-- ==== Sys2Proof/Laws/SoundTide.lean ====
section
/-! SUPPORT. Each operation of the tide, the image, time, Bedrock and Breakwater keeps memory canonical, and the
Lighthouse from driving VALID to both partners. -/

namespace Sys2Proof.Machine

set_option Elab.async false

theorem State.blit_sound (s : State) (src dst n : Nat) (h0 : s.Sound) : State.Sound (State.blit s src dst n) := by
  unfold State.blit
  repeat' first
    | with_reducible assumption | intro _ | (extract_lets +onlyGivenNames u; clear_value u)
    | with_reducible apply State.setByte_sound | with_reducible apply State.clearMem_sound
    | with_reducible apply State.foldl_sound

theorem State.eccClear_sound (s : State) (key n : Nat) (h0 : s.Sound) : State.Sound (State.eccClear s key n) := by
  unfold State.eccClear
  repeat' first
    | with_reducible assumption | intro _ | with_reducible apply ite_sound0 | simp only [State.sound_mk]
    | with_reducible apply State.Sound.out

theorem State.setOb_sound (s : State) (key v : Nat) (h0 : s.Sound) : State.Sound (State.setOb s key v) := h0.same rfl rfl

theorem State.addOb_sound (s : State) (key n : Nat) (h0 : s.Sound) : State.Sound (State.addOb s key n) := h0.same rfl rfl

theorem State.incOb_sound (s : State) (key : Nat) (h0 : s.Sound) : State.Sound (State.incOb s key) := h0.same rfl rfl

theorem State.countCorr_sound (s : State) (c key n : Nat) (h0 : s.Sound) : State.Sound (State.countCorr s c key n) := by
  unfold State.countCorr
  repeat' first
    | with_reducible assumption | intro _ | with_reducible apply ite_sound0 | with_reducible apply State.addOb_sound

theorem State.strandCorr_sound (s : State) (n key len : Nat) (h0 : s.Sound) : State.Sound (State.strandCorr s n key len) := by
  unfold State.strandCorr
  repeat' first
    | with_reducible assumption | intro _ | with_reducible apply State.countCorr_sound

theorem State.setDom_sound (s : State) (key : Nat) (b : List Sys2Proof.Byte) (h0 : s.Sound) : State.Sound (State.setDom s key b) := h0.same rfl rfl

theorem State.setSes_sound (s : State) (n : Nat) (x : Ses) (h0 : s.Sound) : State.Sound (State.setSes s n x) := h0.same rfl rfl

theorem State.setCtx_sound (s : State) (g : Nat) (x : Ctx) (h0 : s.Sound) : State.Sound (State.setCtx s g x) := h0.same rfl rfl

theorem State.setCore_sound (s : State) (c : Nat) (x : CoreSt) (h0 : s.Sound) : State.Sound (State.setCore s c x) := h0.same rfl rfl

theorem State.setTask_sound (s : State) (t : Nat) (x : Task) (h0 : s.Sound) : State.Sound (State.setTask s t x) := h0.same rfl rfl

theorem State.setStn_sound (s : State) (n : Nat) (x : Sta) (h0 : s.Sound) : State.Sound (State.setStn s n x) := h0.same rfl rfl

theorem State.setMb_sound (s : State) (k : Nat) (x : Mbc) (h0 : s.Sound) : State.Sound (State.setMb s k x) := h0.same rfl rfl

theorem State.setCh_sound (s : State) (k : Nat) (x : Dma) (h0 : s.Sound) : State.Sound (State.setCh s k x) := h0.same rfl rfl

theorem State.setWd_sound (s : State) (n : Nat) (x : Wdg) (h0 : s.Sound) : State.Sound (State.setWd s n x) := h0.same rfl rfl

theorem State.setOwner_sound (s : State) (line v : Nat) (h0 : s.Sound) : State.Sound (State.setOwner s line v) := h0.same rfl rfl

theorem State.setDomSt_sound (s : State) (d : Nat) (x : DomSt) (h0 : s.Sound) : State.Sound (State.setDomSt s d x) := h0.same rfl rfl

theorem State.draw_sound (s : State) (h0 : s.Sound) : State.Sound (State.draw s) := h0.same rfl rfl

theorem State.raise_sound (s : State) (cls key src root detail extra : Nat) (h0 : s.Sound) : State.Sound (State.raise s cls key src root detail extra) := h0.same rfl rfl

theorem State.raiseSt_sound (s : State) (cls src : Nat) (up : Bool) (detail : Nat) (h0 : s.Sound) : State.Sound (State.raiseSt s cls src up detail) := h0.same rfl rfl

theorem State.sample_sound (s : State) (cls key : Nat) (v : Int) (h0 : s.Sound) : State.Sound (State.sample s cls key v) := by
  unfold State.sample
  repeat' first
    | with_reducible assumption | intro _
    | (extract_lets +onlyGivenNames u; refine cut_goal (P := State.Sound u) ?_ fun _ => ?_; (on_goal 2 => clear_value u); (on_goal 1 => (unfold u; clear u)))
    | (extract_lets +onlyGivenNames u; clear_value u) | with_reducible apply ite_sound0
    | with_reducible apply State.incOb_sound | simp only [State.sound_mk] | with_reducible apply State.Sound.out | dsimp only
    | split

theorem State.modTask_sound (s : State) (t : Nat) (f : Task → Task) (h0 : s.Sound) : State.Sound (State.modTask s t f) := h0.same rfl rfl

> _REQUIRED ACTION_:
Print each entry above word for word, leaving none out.

> _RESULT OF THIS EXERCISE_:
-- ==== Sys2Proof/Laws/SoundTide.lean ====
section
/-! SUPPORT. Each operation of the tide, the image, time, Bedrock and Breakwater keeps memory canonical, and the
Lighthouse from driving VALID to both partners. -/

namespace Sys2Proof.Machine

set_option Elab.async false

theorem State.blit_sound (s : State) (src dst n : Nat) (h0 : s.Sound) : State.Sound (State.blit s src dst n) := by
  unfold State.blit
  repeat' first
    | with_reducible assumption | intro _ | (extract_lets +onlyGivenNames u; clear_value u)
    | with_reducible apply State.setByte_sound | with_reducible apply State.clearMem_sound
    | with_reducible apply State.foldl_sound

theorem State.eccClear_sound (s : State) (key n : Nat) (h0 : s.Sound) : State.Sound (State.eccClear s key n) := by
  unfold State.eccClear
  repeat' first
    | with_reducible assumption | intro _ | with_reducible apply ite_sound0 | simp only [State.sound_mk]
    | with_reducible apply State.Sound.out

theorem State.setOb_sound (s : State) (key v : Nat) (h0 : s.Sound) : State.Sound (State.setOb s key v) := h0.same rfl rfl

theorem State.addOb_sound (s : State) (key n : Nat) (h0 : s.Sound) : State.Sound (State.addOb s key n) := h0.same rfl rfl

theorem State.incOb_sound (s : State) (key : Nat) (h0 : s.Sound) : State.Sound (State.incOb s key) := h0.same rfl rfl

theorem State.countCorr_sound (s : State) (c key n : Nat) (h0 : s.Sound) : State.Sound (State.countCorr s c key n) := by
  unfold State.countCorr
  repeat' first
    | with_reducible assumption | intro _ | with_reducible apply ite_sound0 | with_reducible apply State.addOb_sound

theorem State.strandCorr_sound (s : State) (n key len : Nat) (h0 : s.Sound) : State.Sound (State.strandCorr s n key len) := by
  unfold State.strandCorr
  repeat' first
    | with_reducible assumption | intro _ | with_reducible apply State.countCorr_sound

theorem State.setDom_sound (s : State) (key : Nat) (b : List Sys2Proof.Byte) (h0 : s.Sound) : State.Sound (State.setDom s key b) := h0.same rfl rfl

theorem State.setSes_sound (s : State) (n : Nat) (x : Ses) (h0 : s.Sound) : State.Sound (State.setSes s n x) := h0.same rfl rfl

theorem State.setCtx_sound (s : State) (g : Nat) (x : Ctx) (h0 : s.Sound) : State.Sound (State.setCtx s g x) := h0.same rfl rfl

theorem State.setCore_sound (s : State) (c : Nat) (x : CoreSt) (h0 : s.Sound) : State.Sound (State.setCore s c x) := h0.same rfl rfl

theorem State.setTask_sound (s : State) (t : Nat) (x : Task) (h0 : s.Sound) : State.Sound (State.setTask s t x) := h0.same rfl rfl

theorem State.setStn_sound (s : State) (n : Nat) (x : Sta) (h0 : s.Sound) : State.Sound (State.setStn s n x) := h0.same rfl rfl

theorem State.setMb_sound (s : State) (k : Nat) (x : Mbc) (h0 : s.Sound) : State.Sound (State.setMb s k x) := h0.same rfl rfl

theorem State.setCh_sound (s : State) (k : Nat) (x : Dma) (h0 : s.Sound) : State.Sound (State.setCh s k x) := h0.same rfl rfl

theorem State.setWd_sound (s : State) (n : Nat) (x : Wdg) (h0 : s.Sound) : State.Sound (State.setWd s n x) := h0.same rfl rfl

theorem State.setOwner_sound (s : State) (line v : Nat) (h0 : s.Sound) : State.Sound (State.setOwner s line v) := h0.same rfl rfl

theorem State.setDomSt_sound (s : State) (d : Nat) (x : DomSt) (h0 : s.Sound) : State.Sound (State.setDomSt s d x) := h0.same rfl rfl

theorem State.draw_sound (s : State) (h0 : s.Sound) : State.Sound (State.draw s) := h0.same rfl rfl

theorem State.raise_sound (s : State) (cls key src root detail extra : Nat) (h0 : s.Sound) : State.Sound (State.raise s cls key src root detail extra) := h0.same rfl rfl

theorem State.raiseSt_sound (s : State) (cls src : Nat) (up : Bool) (detail : Nat) (h0 : s.Sound) : State.Sound (State.raiseSt s cls src up detail) := h0.same rfl rfl

theorem State.sample_sound (s : State) (cls key : Nat) (v : Int) (h0 : s.Sound) : State.Sound (State.sample s cls key v) := by
  unfold State.sample
  repeat' first
    | with_reducible assumption | intro _
    | (extract_lets +onlyGivenNames u; refine cut_goal (P := State.Sound u) ?_ fun _ => ?_; (on_goal 2 => clear_value u); (on_goal 1 => (unfold u; clear u)))
    | (extract_lets +onlyGivenNames u; clear_value u) | with_reducible apply ite_sound0
    | with_reducible apply State.incOb_sound | simp only [State.sound_mk] | with_reducible apply State.Sound.out | dsimp only
    | split

theorem State.modTask_sound (s : State) (t : Nat) (f : Task → Task) (h0 : s.Sound) : State.Sound (State.modTask s t f) := h0.same rfl rfl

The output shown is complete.